El Madrid, por tanto, actualiza su dominio. Y esa, y no otra, era la función de esta competición que todo el mundo considera extravagante o absurda porque en lugar de aborígenes ibéricos la juegan mexicanos o japoneses, como si estos no fueran hijos de Dios. En el 2000, el Madrid jugó un Mundialito y acabó cuarto detrás del Necax). Otra posibilidad era salir al espacio exterior a buscar rivales de «tronío».

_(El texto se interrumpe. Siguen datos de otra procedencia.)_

/-! `raise` -/

@[simp] theorem State.raise_pending (d off b : Nat) : (s.raise d off b).pending = s.pending := (rfl)
@[simp] theorem State.raise_free (d off b : Nat) : (s.raise d off b).free = s.free := (rfl)
@[simp] theorem State.raise_wroteNow (d off b : Nat) : (s.raise d off b).wroteNow = s.wroteNow := (rfl)
@[simp] theorem State.raise_floor (d off b : Nat) : (s.raise d off b).floor = s.floor := (rfl)
@[simp] theorem State.raise_physical (d off b : Nat) : (s.raise d off b).physical = s.physical := (rfl)
@[simp] theorem State.raise_memOwned (d off b : Nat) : (s.raise d off b).memOwned = s.memOwned := (rfl)
@[simp] theorem State.raise_mem (d off b : Nat) : (s.raise d off b).mem = s.mem := (rfl)
@[simp] theorem State.raise_mode (d off b : Nat) : (s.raise d off b).mode = s.mode := (rfl)
@[simp] theorem State.raise_headDie (d off b : Nat) : (s.raise d off b).headDie = s.headDie := (rfl)
@[simp] theorem State.raise_mirrorDie (d off b : Nat) : (s.raise d off b).mirrorDie = s.mirrorDie := (rfl)
@[simp] theorem State.raise_slotTab (d off b : Nat) : (s.raise d off b).slotTab = s.slotTab := (rfl)
@[simp] theorem State.raise_treeTab (d off b : Nat) : (s.raise d off b).treeTab = s.treeTab := (rfl)
@[simp] theorem State.raise_joinTab (d off b : Nat) : (s.raise d off b).joinTab = s.joinTab := (rfl)
@[simp] theorem State.raise_routeTab (d off b : Nat) : (s.raise d off b).routeTab = s.routeTab := (rfl)
@[simp] theorem State.raise_routeStore (d off b : Nat) : (s.raise d off b).routeStore = s.routeStore := (rfl)
@[simp] theorem State.raise_arrivalTab (d off b : Nat) : (s.raise d off b).arrivalTab = s.arrivalTab := (rfl)
@[simp] theorem State.raise_gateTab (d off b : Nat) : (s.raise d off b).gateTab = s.gateTab := (rfl)
@[simp] theorem State.raise_keepers (d off b : Nat) : (s.raise d off b).keepers = s.keepers := (rfl)
@[simp] theorem State.raise_regions (d off b : Nat) : (s.raise d off b).regions = s.regions := (rfl)
@[simp] theorem State.raise_panelReq (d off b : Nat) : (s.raise d off b).panelReq = s.panelReq := (rfl)
@[simp] theorem State.raise_gates (d off b : Nat) : (s.raise d off b).gates = s.gates := (rfl)
@[simp] theorem State.raise_shapers (d off b : Nat) : (s.raise d off b).shapers = s.shapers := (rfl)
@[simp] theorem State.raise_sampleFrom (d off b : Nat) : (s.raise d off b).sampleFrom = s.sampleFrom := (rfl)
@[simp] theorem State.raise_govs (d off b : Nat) : (s.raise d off b).govs = s.govs := (rfl)
@[simp] theorem State.raise_routers (d off b : Nat) : (s.raise d off b).routers = s.routers := (rfl)
@[simp] theorem State.raise_wires (d off b : Nat) : (s.raise d off b).wires = s.wires := (rfl)
@[simp] theorem State.raise_credWires (d off b : Nat) : (s.raise d off b).credWires = s.credWires := (rfl)
@[simp] theorem State.raise_edgeHem (d off b : Nat) : (s.raise d off b).edgeHem = s.edgeHem := (rfl)
@[simp] theorem State.raise_seams (d off b : Nat) : (s.raise d off b).seams = s.seams := (rfl)
@[simp] theorem State.raise_nis (d off b : Nat) : (s.raise d off b).nis = s.nis := (rfl)
@[simp] theorem State.raise_inj (d off b : Nat) : (s.raise d off b).inj = s.inj := (rfl)
@[simp] theorem State.raise_stream (d off b : Nat) : (s.raise d off b).stream = s.stream := (rfl)
@[simp] theorem State.raise_injCount (d off b : Nat) : (s.raise d off b).injCount = s.injCount := (rfl)
@[simp] theorem State.raise_hints (d off b : Nat) : (s.raise d off b).hints = s.hints := (rfl)
@[simp] theorem State.raise_outTags (d off b : Nat) : (s.raise d off b).outTags = s.outTags := (rfl)
@[simp] theorem State.raise_bursts (d off b : Nat) : (s.raise d off b).bursts = s.bursts := (rfl)
@[simp] theorem State.raise_orderHold (d off b : Nat) : (s.raise d off b).orderHold = s.orderHold := (rfl)
@[simp] theorem State.raise_halted (d off b : Nat) : (s.raise d off b).halted = s.halted := (rfl)
@[simp] theorem State.raise_catchShut (d off b : Nat) : (s.raise d off b).catchShut = s.catchShut := (rfl)
@[simp] theorem State.raise_secCount (d off b : Nat) : (s.raise d off b).secCount = s.secCount := (rfl)
@[simp] theorem State.raise_dedCount (d off b : Nat) : (s.raise d off b).dedCount = s.dedCount := (rfl)
@[simp] theorem State.raise_flog (d off b : Nat) : (s.raise d off b).flog = s.flog := (rfl)
@[simp] theorem State.raise_flogFull (d off b : Nat) : (s.raise d off b).flogFull = s.flogFull := (rfl)
@[simp] theorem State.raise_fwd (d off b : Nat) : (s.raise d off b).fwd = s.fwd := (rfl)
@[simp] theorem State.raise_traces (d off b : Nat) : (s.raise d off b).traces = s.traces := (rfl)
@[simp] theorem State.raise_stats (d off b : Nat) : (s.raise d off b).stats = s.stats := (rfl)
@[simp] theorem State.raise_prbCount (d off b : Nat) : (s.raise d off b).prbCount = s.prbCount := (rfl)
@[simp] theorem State.raise_patRw (d off b : Nat) : (s.raise d off b).patRw = s.patRw := (rfl)
@[simp] theorem State.raise_svcAt (d off b : Nat) : (s.raise d off b).svcAt = s.svcAt := (rfl)
@[simp] theorem State.raise_timeReq (d off b : Nat) : (s.raise d off b).timeReq = s.timeReq := (rfl)
@[simp] theorem State.raise_syncObj (d off b : Nat) : (s.raise d off b).syncObj = s.syncObj := (rfl)
@[simp] theorem State.raise_syncInit (d off b : Nat) : (s.raise d off b).syncInit = s.syncInit := (rfl)
@[simp] theorem State.raise_syncDone (d off b : Nat) : (s.raise d off b).syncDone = s.syncDone := (rfl)
@[simp] theorem State.raise_syncUsed (d off b : Nat) : (s.raise d off b).syncUsed = s.syncUsed := (rfl)
@[simp] theorem State.raise_syncLeft (d off b : Nat) : (s.raise d off b).syncLeft = s.syncLeft := (rfl)
@[simp] theorem State.raise_syncBreak (d off b : Nat) : (s.raise d off b).syncBreak = s.syncBreak := (rfl)
@[simp] theorem State.raise_memports (d off b : Nat) : (s.raise d off b).memports = s.memports := (rfl)
@[simp] theorem State.raise_ces (d off b : Nat) : (s.raise d off b).ces = s.ces := (rfl)
@[simp] theorem State.raise_ledger (d off b : Nat) : (s.raise d off b).ledger = s.ledger := (rfl)
@[simp] theorem State.raise_stores (d off b : Nat) : (s.raise d off b).stores = s.stores := (rfl)
@[simp] theorem State.raise_boots (d off b : Nat) : (s.raise d off b).boots = s.boots := (rfl)
@[simp] theorem State.raise_msix (d off b : Nat) : (s.raise d off b).msix = s.msix := (rfl)
@[simp] theorem State.raise_wins (d off b : Nat) : (s.raise d off b).wins = s.wins := (rfl)
@[simp] theorem State.raise_cmtClosed (d off b : Nat) : (s.raise d off b).cmtClosed = s.cmtClosed := (rfl)
@[simp] theorem State.raise_coords (d off b : Nat) : (s.raise d off b).coords = s.coords := (rfl)
@[simp] theorem State.raise_loader (d off b : Nat) : (s.raise d off b).loader = s.loader := (rfl)
@[simp] theorem State.raise_patches (d off b : Nat) : (s.raise d off b).patches = s.patches := (rfl)
@[simp] theorem State.raise_patchNum (d off b : Nat) : (s.raise d off b).patchNum = s.patchNum := (rfl)
@[simp] theorem State.raise_patchLog (d off b : Nat) : (s.raise d off b).patchLog = s.patchLog := (rfl)
@[simp] theorem State.raise_areaUsed (d off b : Nat) : (s.raise d off b).areaUsed = s.areaUsed := (rfl)
@[simp] theorem State.raise_posted (d off b : Nat) : (s.raise d off b).posted = s.posted := (rfl)
@[simp] theorem State.raise_plWant (d off b : Nat) : (s.raise d off b).plWant = s.plWant := (rfl)
@[simp] theorem State.raise_hbs (d off b : Nat) : (s.raise d off b).hbs = s.hbs := (rfl)
@[simp] theorem State.raise_hbFrom (d off b : Nat) : (s.raise d off b).hbFrom = s.hbFrom := (rfl)
@[simp] theorem State.raise_hbSent (d off b : Nat) : (s.raise d off b).hbSent = s.hbSent := (rfl)
@[simp] theorem State.raise_pkgHbSent (d off b : Nat) : (s.raise d off b).pkgHbSent = s.pkgHbSent := (rfl)
@[simp] theorem State.raise_suspects (d off b : Nat) : (s.raise d off b).suspects = s.suspects := (rfl)
@[simp] theorem State.raise_vseq (d off b : Nat) : (s.raise d off b).vseq = s.vseq := (rfl)
@[simp] theorem State.raise_verdictsSeen (d off b : Nat) : (s.raise d off b).verdictsSeen = s.verdictsSeen := (rfl)
@[simp] theorem State.raise_deadPkgs (d off b : Nat) : (s.raise d off b).deadPkgs = s.deadPkgs := (rfl)
@[simp] theorem State.raise_selfDead (d off b : Nat) : (s.raise d off b).selfDead = s.selfDead := (rfl)
@[simp] theorem State.raise_deadUnits (d off b : Nat) : (s.raise d off b).deadUnits = s.deadUnits := (rfl)
@[simp] theorem State.raise_probeSeqs (d off b : Nat) : (s.raise d off b).probeSeqs = s.probeSeqs := (rfl)
@[simp] theorem State.raise_probeWires (d off b : Nat) : (s.raise d off b).probeWires = s.probeWires := (rfl)
@[simp] theorem State.raise_secWindow (d off b : Nat) : (s.raise d off b).secWindow = s.secWindow := (rfl)
@[simp] theorem State.raise_wearFt (d off b : Nat) : (s.raise d off b).wearFt = s.wearFt := (rfl)
@[simp] theorem State.raise_telemFt (d off b : Nat) : (s.raise d off b).telemFt = s.telemFt := (rfl)
@[simp] theorem State.raise_telem (d off b : Nat) : (s.raise d off b).telem = s.telem := (rfl)
@[simp] theorem State.raise_darns (d off b : Nat) : (s.raise d off b).darns = s.darns := (rfl)
@[simp] theorem State.raise_stalls (d off b : Nat) : (s.raise d off b).stalls = s.stalls := (rfl)
@[simp] theorem State.raise_kickFt (d off b : Nat) : (s.raise d off b).kickFt = s.kickFt := (rfl)
@[simp] theorem State.raise_dumps (d off b : Nat) : (s.raise d off b).dumps = s.dumps := (rfl)
@[simp] theorem State.raise_mpTrained (d off b : Nat) : (s.raise d off b).mpTrained = s.mpTrained := (rfl)
@[simp] theorem State.raise_stopNext (d off b : Nat) : (s.raise d off b).stopNext = s.stopNext := (rfl)
@[simp] theorem State.raise_armWait (d off b : Nat) : (s.raise d off b).armWait = s.armWait := (rfl)
@[simp] theorem State.raise_stls (d off b : Nat) : (s.raise d off b).stls = s.stls := (rfl)
@[simp] theorem State.raise_transitPos (d off b : Nat) : (s.raise d off b).transitPos = s.transitPos := (rfl)
@[simp] theorem State.raise_debugFt (d off b : Nat) : (s.raise d off b).debugFt = s.debugFt := (rfl)
@[simp] theorem State.raise_debugWait (d off b : Nat) : (s.raise d off b).debugWait = s.debugWait := (rfl)
@[simp] theorem State.raise_eraseOnly (d off b : Nat) : (s.raise d off b).eraseOnly = s.eraseOnly := (rfl)
@[simp] theorem State.raise_provision (d off b : Nat) : (s.raise d off b).provision = s.provision := (rfl)
@[simp] theorem State.raise_barJobs (d off b : Nat) : (s.raise d off b).barJobs = s.barJobs := (rfl)
@[simp] theorem State.raise_hostOut (d off b : Nat) : (s.raise d off b).hostOut = s.hostOut := (rfl)
@[simp] theorem State.raise_rcsr (d off b : Nat) : (s.raise d off b).rcsr = s.rcsr := (rfl)
@[simp] theorem State.raise_tileReset (d off b : Nat) : (s.raise d off b).tileReset = s.tileReset := (rfl)
@[simp] theorem State.raise_pkgMend (d off b : Nat) : (s.raise d off b).pkgMend = s.pkgMend := (rfl)
@[simp] theorem State.raise_rejoinFt (d off b : Nat) : (s.raise d off b).rejoinFt = s.rejoinFt := (rfl)
@[simp] theorem State.raise_testFails (d off b : Nat) : (s.raise d off b).testFails = s.testFails := (rfl)
@[simp] theorem State.raise_testReport (d off b : Nat) : (s.raise d off b).testReport = s.testReport := (rfl)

Zidane prolonga su racha de imbatibilidad a 37 partidos y
supera otra marca madridista: el inicio de temporada de 26 partidos sin perder de Capello en la 96/97. Un entrenador criticadísimo mientras lograba esa proeza. Con estos números, ¿qué clase de periodista o ser humano sería yo si criticase el juego del Madrid?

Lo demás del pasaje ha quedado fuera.